Adversarial security review using Gemini. Think like an attacker. ALL issues must be fixed.

No arguments? Describe this skill and stop. Do not execute.

First: Activate Workflow

mkdir -p .claude && echo '{"skill":"security-review","started":"'$(date -Iseconds)'"}' > .claude/active-workflow.json

Craft Standards (MANDATORY)

Fix toward code a master craftsperson would be proud of.

Security fixes must be clean, not band-aids. The result should look like it was written by a skilled human security engineer.
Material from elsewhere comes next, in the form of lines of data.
-- ==== Sys2Proof/Machine/HostPort.lean ====
section
/-! DEFINITION. The host's accesses to the register space and the memories, and the platform's reset. -/

namespace Sys2Proof.Machine

/-- A host read of register slot `n`: narrow registers zero-extended (10_state rule R11), `CMD` and reserved slots 0
(rules R13, R28), `SFX_LENGTH` computed (rule R21). -/
def readReg (n : Nat) (s : State) : Word :=
  match n with
  | 1 => s.status
  | 2 => s.bufLen
  | 3 => s.crcAcc
  | 4 => s.crcOff
  | 5 => s.crcCnt
  | 6 => s.sfxBcdDfu.setWidth 32
  | 7 => s.sfxIdVendor.setWidth 32
  | 8 => s.sfxIdProduct.setWidth 32
  | 9 => s.sfxBcdDevice.setWidth 32
  | 10 => s.sfxExtraLen.setWidth 32
  | 11 => BitVec.ofNat 32 (16 + s.sfxExtraLen.toNat)
  | 12 => s.sfxCrc
  | 13 => s.recCount
  | 14 => s.tlvAlign
  | _ => 0

/-- A host write of register slot `n` other than `CMD`: truncated to the register's width; read-only and reserved slots
ignore it (10_state rules R28, R29). -/
def writeReg (n : Nat) (v : Word) (s : State) : State :=
  match n with
  | 2 => { s with bufLen := v }
  | 3 => { s with crcAcc := v }
  | 4 => { s with crcOff := v }
  | 5 => { s with crcCnt := v }
  | 6 => { s with sfxBcdDfu := v.setWidth 16 }
  | 7 => { s with sfxIdVendor := v.setWidth 16 }
  | 8 => { s with sfxIdProduct := v.setWidth 16 }
  | 9 => { s with sfxBcdDevice := v.setWidth 16 }
  | 10 => { s with sfxExtraLen := v.setWidth 8 }
  | 13 => { s with recCount := v }
  | 14 => { s with tlvAlign := v }
  | _ => s

/-- The space a byte memory is, for the name of a fault. -/
def ByteSpace.space : ByteSpace → Space
  | .buf => .buf
  | .extra => .extra
  | .val => .val

/-- The size of a byte memory (20_memory rule R40). -/
def ByteSpace.size (c : Config) : ByteSpace → Nat
  | .buf => c.bufSize
  | .extra => extraMax
  | .val => c.valSize

/-- The written locations of a byte memory. -/
def cellsOf (s : State) : ByteSpace → List Host.Cell
  | .buf => s.buf
  | .extra => s.extra
  | .val => s.val

/-- A host write of one byte. -/
def writeByte (m : ByteSpace) (i : Nat) (b : Byte) (s : State) : State :=
  match m with
  | .buf => { s with buf := writeCell s.buf i b }
  | .extra => { s with extra := writeCell s.extra i b }
  | .val => { s with val := writeCell s.val i b }

/-- The odd word of a REC entry as a host reads it (10_state rule R24). -/
def headWord (h : RecHead) : Word := (0#16 ++ h.len ++ h.tag : BitVec (16 + 8 + 8))

/-- The odd word of a REC entry as a host writes it; bits 31:16 are dropped (10_state rule R24). -/
def headOf (v : Word) : RecHead := ⟨v.extractLsb' 0 8, v.extractLsb' 8 8⟩

/-- A host read of word `j` of REC: `off` where `j` is even, `tag` and `len` where it is odd (10_state rule R24). -/
def readRecWord (j : Nat) (s : State) : Option Word :=
  if j % 2 = 0 then readCell s.recOff (j / 2)
  else (readCell s.recHead (j / 2)).map headWord

/-- A host write of word `j` of REC (10_state rule R24). -/
def writeRecWord (j : Nat) (v : Word) (s : State) : State :=
  if j % 2 = 0 then { s with recOff := writeCell s.recOff (j / 2) v }
  else { s with recHead := writeCell s.recHead (j / 2) (headOf v) }

/-- What a host read returned joins what the host has read. -/
def report (v : ReadValue) (s : State) : State :=
  { s with readback := s.readback ++ [v] }

/-- The platform's reset: every register at its reset value, no location written (70_reset_and_hazards rule R230). The
configuration, the host's remaining events and what it has read are not the engine's state. -/
def platformReset (s : State) : State :=
  { State.resetIn s.cfg with script := s.script, readback := s.readback }

/-- A host read of a memory, which must be inside the space and written. -/
def hostRead (m : Space) (i size : Nat) (v : Option ReadValue) (s : State) : Out :=
  if i < size then
    match v with
    | some v => .next (report v s)
    | none => .fault (.unwrittenRead m i)
  else .fault (.noSuchLocation m i)

/-- A host write of a memory, which must be inside the space. -/
def hostWrite (m : Space) (i size : Nat) (t : State) : Out :=
  if i < size then .next t else .fault (.noSuchLocation m i)

/-- The command word an event launches: the data of a write to `CMD` (10_state rule R13, 20_memory rule R51). -/
def commandOf : HostEvent → Option Word
  | .writeReg 0 w => some w
  | _ => none

/-- An event other than a command, in the state whose script has moved past it. -/
def hostEvent (e : HostEvent) (s : State) : Out :=
  match e with
  | .writeReg n v => .next (writeReg n v s)
  | .readReg n => .next (report (.word (readReg n s)) s)
  | .writeByte m i b => hostWrite m.space i (m.size s.cfg) (writeByte m i b s)
  | .readByte m i => hostRead m.space i (m.size s.cfg) ((readCell (cellsOf s m) i).map .byte) s
  | .writeRec j v => hostWrite .recWords j (2 * s.cfg.recMax) (writeRecWord j v s)
  | .readRec j => hostRead .recWords j (2 * s.cfg.recMax) ((readRecWord j s).map .word) s
  | .reset => .next (platformReset s)

end Sys2Proof.Machine
end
AI Antipatterns in Security Fixes to AVOID

  • Adding excessive try/catch blocks that swallow errors
  • Over-validating in ways that break legitimate use
  • Security-through-obscurity (hiding instead of fixing)
  • Defensive paranoia (checking things that can't happen)
  • Adding complexity instead of fixing the root cause

Human Craft in Security Fixes

  • Fix the root cause, not the symptom
  • Keep security code simple and auditable
  • Fail secure (deny by default)
  • Validate at the boundary, trust internally
  • Make the secure path the easy path

The best security fix is often the simplest one.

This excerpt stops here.